Directions for this task:
Among the entries below, find each line holding "Instr" and return it.

Saved data entries
-- ==== Sys2Proof/Certificates/Slice0/Obligations.lean ====
section
/-! DEFINITION. The statements about the EZ4164. A completion statement says, for each command it names, a condition on the state and the
operands under which `exec` answers a next state, and what that state holds; the frames say what each command leaves unchanged. -/

open Sys2Proof.Machine
open Sys2Proof

/-! ### The step, reset and every command -/

/-- A step runs the command at the front of the queue on the state with the queue's rest (the model's queue, log 1). -/
def Obligations.StepRunsFront : Prop := ∀ (s : State) (c : Instr) (rest : List Instr),
  step { s with pending := c :: rest } = exec c { s with pending := rest }

/-- R25 to R27: on an empty queue one tick of axle time passes, and no follower steps back; at a multiple of 1,024 ticks each follower that
does not stand above CT's count takes it (log 1, log 12). While CT is stopped in PARK or SEALED one cycle of the Plinth oscillator passes; while VSTBY is
lost nothing does. Nothing else changes. -/
def Obligations.IdleStepPassesTime : Prop := ∀ s : State, s.pending = [] →
  (s.pwr.asleep = false → s.pwr.vstby = true → ∃ t, step s = .next t ∧ t.axt = s.axt + 1 ∧ Keeps [.axt, .follow] s t ∧
    ∀ i : Fin 5, (s.follow[i]).toNat ≤ (t.follow[i]).toNat ∧
      (t.axt.toNat % 1024 = 0 → (s.follow[i]).toNat ≤ t.axt.toNat → t.follow[i] = t.axt)) ∧
  (s.pwr.asleep = false → s.pwr.vstby = false → step s = .next s) ∧
  (s.pwr.asleep = true → ∃ t, step s = .next t ∧ t.pwr.cycles = s.pwr.cycles + 1 ∧ t.axt = s.axt ∧ Keeps [.pwr] s t)

/-- R56, R65, R70, R77, R307: after reset HF is BOOTING and not READY, every slot is FREE, every ring empty, no group owned, the contactors
OPEN, every link OFF, and axle time 0; nothing waits. -/
def Obligations.ResetLeaves : Prop :=
  State.reset.disp.ready = false ∧ State.reset.disp.booting = true ∧ State.reset.axt = 0 ∧ State.reset.pending = [] ∧
  (∀ (h : Fin 4) (k : Fin 8), ((State.reset.hosts[h]).slots[k]).st = .free) ∧
  (∀ h : Fin 4, (State.reset.hosts[h]).head = (State.reset.hosts[h]).tail ∧ (State.reset.hosts[h]).lost = 0) ∧
  (∀ g < 14, State.reset.owner g = none) ∧ State.reset.dclSt = 0 ∧ (∀ l : Fin 40, State.reset.linkState l = 0) ∧
  (∀ m : Fin 4, State.reset.trxSt m = 0)

/-- The memories are in canonical form at reset. -/
def Obligations.ResetMemories : Prop := MemoriesWf State.reset

/-- Every step keeps the memories in canonical form, from every state that has them so. -/
def Obligations.StepKeepsMemories : Prop := ∀ s t : State, MemoriesWf s → step s = .next t → MemoriesWf t

/-- Every command that the buses can carry runs on every state, and one that they cannot carry faults: no row of the table is refused. -/
def Obligations.EveryCommandRuns : Prop := ∀ (i : Instr) (s : State),
  (i.wellFormed = true → ∃ t, exec i s = .next t) ∧ (i.wellFormed = false → exec i s = .fault (.illFormed "CAN_FRAME_RECEIVED"))

/-- No command changes the queue of the commands that wait. -/
def Obligations.CommandsKeepQueue : Prop := ∀ (i : Instr) (s t : State), exec i s = .next t → t.pending = s.pending

/-- R60, R65: every row of a mailbox command that `rowCode` lists, whatever its operands and whatever state the device is in, answers the
dispatcher's oldest accepted command of its code in the command's slot (log 3). ADC_INJECT is not listed: its answer leaves with
INJECTED_RESULT (R221). -/
def Obligations.MailboxCommandsAnswer : Prop := ∀ (i : Instr) (code : Nat) (s : State) (c : Cmd), rowCode i = some code → Front s code c →
  Gives i s fun t => ∃ r, Answered t c r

Solution for this task:
def Obligations.StepRunsFront : Prop := ∀ (s : State) (c : Instr) (rest : List Instr),
def Obligations.EveryCommandRuns : Prop := ∀ (i : Instr) (s : State),
def Obligations.CommandsKeepQueue : Prop := ∀ (i : Instr) (s t : State), exec i s = .next t → t.pending = s.pending
def Obligations.MailboxCommandsAnswer : Prop := ∀ (i : Instr) (code : Nat) (s : State) (c : Cmd), rowCode i = some code → Front s code c →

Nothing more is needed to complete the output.